At the Frick Museum

Felice Aull

I study Turner's seaport paintings through the cobwebs in my right eye and can't distinguish the blur of his shimmering waterways from my blurred vision. Struggling for clarity, I back away, approach more closely, lift my glasses, settle them on again, move sideways now right now left, Turner insisting I accept his ambiguities, blinding sunlight, dark shadows of hulking ships, reflected moonlight. Worn out, I move to other galleries, to the small orderly Vermeers, light streaming angled through partially open windows, narrow focus on two people, my cobwebs can handle this. In a dim hallway the cobwebs recede and two Holbein portraits are almost too clear, unblemished. Vision only slightly veiled I contemplate Titian's massive wealthy writer, bearded Pietro Aretino, proudly wearing his bulky brown fur trimmed coat, then Rembrandt's smooth cheeked merchant, light enlivening his face, his high white ruffled collar.

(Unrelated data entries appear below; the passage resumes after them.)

-- ==== Sys2Proof/Decode.lean ====
section
/-! DEFINITION. Decoding of instruction words (R61 to R81): total on every word, in the check order of R79, each
word either one instruction or one cause; and after it the encoder, written from the same tables. -/

namespace Sys2Proof

/-- What decoding a word gives: one instruction, or the one cause it raises (R81). -/
inductive Decoded where
  | instr (i : Instr)
  | fault (c : Cause)
deriving DecidableEq, Repr

/-- The major opcode, bits [31:26]. -/
def fOp (w : Nat) : Nat := w / 67108864 % 64
/-- Bits [25:21]: rd, rs2 of format B, xf, vd, vq. -/
def fD (w : Nat) : Nat := w / 2097152 % 32
/-- Bits [20:16]: rs1, xl, va, xb of VM. -/
def fA (w : Nat) : Nat := w / 65536 % 32
/-- Bits [15:11]: rs2, xb of STK, vb, xs. -/
def fB (w : Nat) : Nat := w / 2048 % 32
/-- Bits [10:6]: vc, xt. -/
def fC (w : Nat) : Nat := w / 64 % 32
/-- Bits [10:0]: fn of format R. -/
def fFn (w : Nat) : Nat := w % 2048
/-- Bits [5:0]: fn of formats V3 and VX. -/
def fFn6 (w : Nat) : Nat := w % 64

/-- An x-register field. -/
def xr (n : Nat) : XReg := Fin.ofNat 32 n
/-- Bits [15:0] as an immediate. -/
def imm16 (w : Nat) : BitVec 16 := BitVec.ofNat 16 (w % 65536)
/-- Bits [20:0] as an immediate. -/
def imm21 (w : Nat) : BitVec 21 := BitVec.ofNat 21 (w % 2097152)

/-- A vector source from its operand code (R27); codes above 27 never reach it. -/
def VSrc.ofCode (n : Nat) : VSrc :=
  if n < 16 then .v (Fin.ofNat 16 n) else if n < 24 then .q (Fin.ofNat 8 (n - 16)) else .a (Fin.ofNat 4 (n - 24))
/-- A vector destination from its operand code (R27); codes above 23 never reach it. -/
def VDst.ofCode (n : Nat) : VDst := if n < 16 then .v (Fin.ofNat 16 n) else .q (Fin.ofNat 8 (n - 16))
/-- The operand code of a source (R27). -/
def VSrc.code : VSrc → Nat
  | .v i => i.val
  | .q i => i.val + 16
  | .a i => i.val + 24
/-- The operand code of a destination (R27). -/
def VDst.code : VDst → Nat
  | .v i => i.val
  | .q i => i.val + 16

/-- The format with a code (R89); 13 and above are reserved. -/
def Fmt.ofCode : Nat → Option Fmt
  | 0 => some .fp32 | 1 => some .bf16 | 2 => some .fp16 | 3 => some .e4m3 | 4 => some .e5m2 | 5 => some .d8
  | 6 => some .int32 | 7 => some .int16 | 8 => some .int8 | 9 => some .uint8 | 10 => some .int4
  | 11 => some .uint4 | 12 => some .uint16 | _ => none
/-- The code of a format (R89). -/
def Fmt.code : Fmt → Nat
  | .fp32 => 0 | .bf16 => 1 | .fp16 => 2 | .e4m3 => 3 | .e5m2 => 4 | .d8 => 5 | .int32 => 6 | .int16 => 7
  | .int8 => 8 | .uint8 => 9 | .int4 => 10 | .uint4 => 11 | .uint16 => 12
/-- The scope with a code (R238). -/
def Scope.ofCode : Nat → Scope
  | 0 => .croft | 1 => .die | 2 => .device | _ => .fabric
/-- The code of a scope (R238). -/
def Scope.code : Scope → Nat
  | .croft => 0 | .die => 1 | .device => 2 | .fabric => 3
/-- The FPS format field (R74). -/
def FFmt.code : FFmt → Nat
  | .s => 0 | .d => 1
/-- The FPS rounding field (R74). -/
def FRnd.code : FRnd → Nat
  | .dyn => 0 | .rne => 1 | .rtz => 2 | .rup => 3 | .rdn => 4
/-- The FPS rounding with a code (R74). -/
def FRnd.ofCode : Nat → FRnd
  | 1 => .rne | 2 => .rtz | 3 => .rup | 4 => .rdn | _ => .dyn
/-- The condition of VCMP with a code (R75). -/
def Cond.ofCode : Nat → Cond
  | 0 => .eq | 1 => .ne | 2 => .lt | 3 => .le | 4 => .gt | 5 => .ge | _ => .un
/-- The code of a condition (R75). -/
def Cond.code : Cond → Nat
  | .eq => 0 | .ne => 1 | .lt => 2 | .le => 3 | .gt => 4 | .ge => 5 | .un => 6

/-- Continue when a field that must be zero is zero, else 0x02 (R65). -/
def zeroField (n : Nat) (k : Decoded) : Decoded := if n = 0 then k else .fault .reservedField
/-- Continue when a field limit of check 5 holds, else 0x02. -/
def needField (b : Bool) (k : Decoded) : Decoded := if b then k else .fault .reservedField

/-- Format R with rd, rs1 and rs2. -/
def decR3 (w : Nat) (f : XReg → XReg → XReg → Instr) : Decoded := .instr (f (xr (fD w)) (xr (fA w)) (xr (fB w)))
/-- Format R with rd and rs1. -/
def decR2 (w : Nat) (f : XReg → XReg → Instr) : Decoded :=
  zeroField (fB w) (.instr (f (xr (fD w)) (xr (fA w))))
/-- Format R with rd only. -/
def decRd (w : Nat) (f : XReg → Instr) : Decoded := zeroField (fA w + fB w) (.instr (f (xr (fD w))))
/-- Format R with rs1 only. -/
def decRa (w : Nat) (f : XReg → Instr) : Decoded := zeroField (fD w + fB w) (.instr (f (xr (fA w))))
/-- Format R with rs1 and rs2. -/
def decRab (w : Nat) (f : XReg → XReg → Instr) : Decoded :=
  zeroField (fD w) (.instr (f (xr (fA w)) (xr (fB w))))
/-- Format R with no register. -/
def decR0 (w : Nat) (i : Instr) : Decoded := zeroField (fD w + fA w + fB w) (.instr i)

/-- OPR (R68). -/
def decodeOpr (w : Nat) : Decoded :=
  match fFn w with
  | 0 => decR3 w .add | 1 => decR3 w .sub | 2 => decR3 w .andR | 3 => decR3 w .orR | 4 => decR3 w .xorR
  | 5 => decR3 w .sll | 6 => decR3 w .srl | 7 => decR3 w .sra | 8 => decR3 w .slt | 9 => decR3 w .sltu
  | 10 => decR3 w .min | 11 => decR3 w .max | 12 => decR3 w .minu | 13 => decR3 w .maxu
  | 16 => decR3 w .mul | 17 => decR3 w .mhis | 18 => decR3 w .mhiu | 19 => decR3 w .div | 20 => decR3 w .divu
  | 21 => decR3 w .rem | 22 => decR3 w .remu
  | 24 => decR2 w .clz | 25 => decR2 w .ctz | 26 => decR2 w .popc
  | 28 => decR3 w .sel
  | _ => .fault .illegal

/-- The I-format majors without a function field (R66). -/
def decI (w : Nat) (f : XReg → XReg → BitVec 16 → Instr) : Decoded :=
  .instr (f (xr (fD w)) (xr (fA w)) (imm16 w))

/-- SHI (R67). -/
def decodeShi (w : Nat) : Decoded :=
  let k (f : XReg → XReg → BitVec 6 → Instr) : Decoded :=
    zeroField (w / 64 % 256) (.instr (f (xr (fD w)) (xr (fA w)) (BitVec.ofNat 6 (w % 64))))
  match w / 16384 % 4 with
  | 0 => k .slli | 1 => k .srli | 2 => k .srai | _ => .fault .illegal

/-- AMO (R69). -/
def decodeAmo (w : Nat) : Decoded :=
  let k (f : XReg → XReg → XReg → Scope → Bool → Bool → Bool → Instr) : Decoded :=
    .instr (f (xr (fD w)) (xr (fA w)) (xr (fB w)) (.ofCode (w / 512 % 4)) (w / 256 % 2 == 1) (w / 128 % 2 == 1)
      (w / 64 % 2 == 1))
  match fFn6 w with
  | 0 => k .amoswap | 1 => k .amoadd | 2 => k .amoand | 3 => k .amoor | 4 => k .amoxor | 5 => k .amomin
  | 6 => k .amomax | 7 => k .amominu | 8 => k .amomaxu | 9 => k .amocas | 10 => k .amofadd | _ => .fault .illegal

/-- Continue in supervisor mode, else 0x04 (check 4 of R79). -/
def superOnly (sup : Bool) (k : Decoded) : Decoded := if sup then k else .fault .privileged

/-- SYS (R70). -/
def decodeSys (sup : Bool) (w : Nat) : Decoded :=
  let z := w % 64
  match fC w with
  | 0 => zeroField (fD w + fA w + fB w + w % 4)
      (.instr (.fence (.ofCode (w / 16 % 4)) (w / 8 % 2 == 1) (w / 4 % 2 == 1)))
  | 1 => zeroField z (decRab w .iflush)
  | 2 => zeroField z (decR0 w .svreq)
  | 3 => zeroField z (decR0 w .dbgbrk)
  | 4 => superOnly sup (zeroField z (decR0 w .tret))
  | 5 => superOnly sup (zeroField z (decR0 w .waiti))
  | 6 => superOnly sup (zeroField z (decRab w .harvest))
  | 7 => superOnly sup (zeroField z (decRab w .tlbinv))
  | _ => .fault .illegal

/-- Stores and branches, format B (R62): rs2 in [25:21], rs1 in [20:16]. -/
def decB (w : Nat) (f : XReg → XReg → BitVec 16 → Instr) : Decoded :=
  .instr (f (xr (fD w)) (xr (fA w)) (imm16 w))

/-- Format J (R62). -/
def decJ (w : Nat) (f : XReg → BitVec 21 → Instr) : Decoded := .instr (f (xr (fD w)) (imm21 w))

/-- LOOP (R62, R63). -/
def decodeLoop (w : Nat) : Decoded :=
  zeroField (w / 2097152 % 16) (needField (w % 65536 != 0)
    (.instr (.loop (Fin.ofNat 2 (w / 33554432 % 2)) (xr (fA w)) (imm16 w))))
/-- LOOPI (R62, R63). -/
def decodeLoopi (w : Nat) : Decoded :=
  needField (w % 65536 != 0)
    (.instr (.loopi (Fin.ofNat 2 (w / 33554432 % 2)) (BitVec.ofNat 9 (w / 65536 % 512)) (imm16 w)))

/-- STK (R73). -/
def decodeStk (w : Nat) : Decoded :=
  let k := w / 2 % 2 == 1
  zeroField (w / 4 % 512) (needField (fD w ≤ fA w && (!k || fA w < 16))
    (if w % 2 = 0 then .instr (.pushm (xr (fD w)) (xr (fA w)) (xr (fB w)) k)
     else .instr (.popm (xr (fD w)) (xr (fA w)) (xr (fB w)) k)))

/-- TASK (R71). -/
def decodeTask (w : Nat) : Decoded :=
  match fFn w with
  | 0 => decR2 w .spawn | 1 => decR2 w .join | 2 => decR3 w .jinit | 3 => decR0 w .exit | 4 => decR0 w .yield
  | 5 => decRa w .waitt | _ => .fault .illegal
/-- WORLD (R71). -/
def decodeWorld (w : Nat) : Decoded :=
  match fFn w with
  | 0 => decR2 w .forkw | 1 => decRa w .yieldw | 2 => decR2 w .choose | 3 => decR0 w .abortw | 4 => decRd w .wid
  | _ => .fault .illegal
/-- SHAPE (R71). -/
def decodeShape (w : Nat) : Decoded :=
  match fFn w with
  | 0 => decR2 w .setshp | 1 => decRd w .getshp | _ => .fault .illegal
/-- ENG (R71). -/
def decodeEng (w : Nat) : Decoded :=
  match fFn w with
  | 0 => decRa w .mxq | 1 => decRab w .cpq | 2 => decRa w .clq | 3 => decRab w .strm | 4 => decRa w .unstrm
  | 5 => decRab w .qbind | 6 => decR2 w .engseq | _ => .fault .illegal
/-- SYNC (R71). -/
def decodeSync (w : Nat) : Decoded :=
  let obj := w / 64 % 16
  let z := w / 1024 % 2
  let ra (f : XReg → Fin 16 → Instr) : Decoded :=
    zeroField (z + fD w + fB w) (.instr (f (xr (fA w)) (Fin.ofNat 16 obj)))
  match fFn6 w with
  | 0 => ra .skwait | 1 => ra .skadd | 2 => ra .skset
  | 3 => zeroField (z + fA w + fB w) (.instr (.skrd (xr (fD w)) (Fin.ofNat 16 obj)))
  | 4 => zeroField (z + fD w + fB w) (needField (obj < 4) (.instr (.wpwait (xr (fA w)) (Fin.ofNat 4 obj))))
  | _ => .fault .illegal
/-- CSR (R72). -/
def decodeCsr (w : Nat) : Decoded :=
  let n := BitVec.ofNat 12 (w / 16 % 4096)
  match w % 16 with
  | 0 => zeroField (fA w) (.instr (.csrr (xr (fD w)) n))
  | 1 => .instr (.csrw (xr (fD w)) (xr (fA w)) n)
  | 2 => .instr (.csrs (xr (fD w)) (xr (fA w)) n)
  | 3 => .instr (.csrc (xr (fD w)) (xr (fA w)) n)
  | _ => .fault .illegal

But now Rembrandt himself, aging, scarred face partially in shadow, eyes in shadow, blurred features, as if his painter’s eyesight, too, was fading as I press to meet his gaze.




 

Felice Aull is pleased to be published in riverbabble again. This is her first prose poem. She started writing poetry 15 years ago when she was in her 60s and has a chapbook, The Music Behind Me (Alabaster Leaves Publishing) and a forthcoming full collection, Mandatory Evacuation Zone. She lives in New York City and is adjunct faculty in the Division of Medical Humanities at NYU School of Medicine. She reviews poetry for Bellevue Literary Review, is on the advisory board for that journal, and is contributing editor to Literature and Medicine.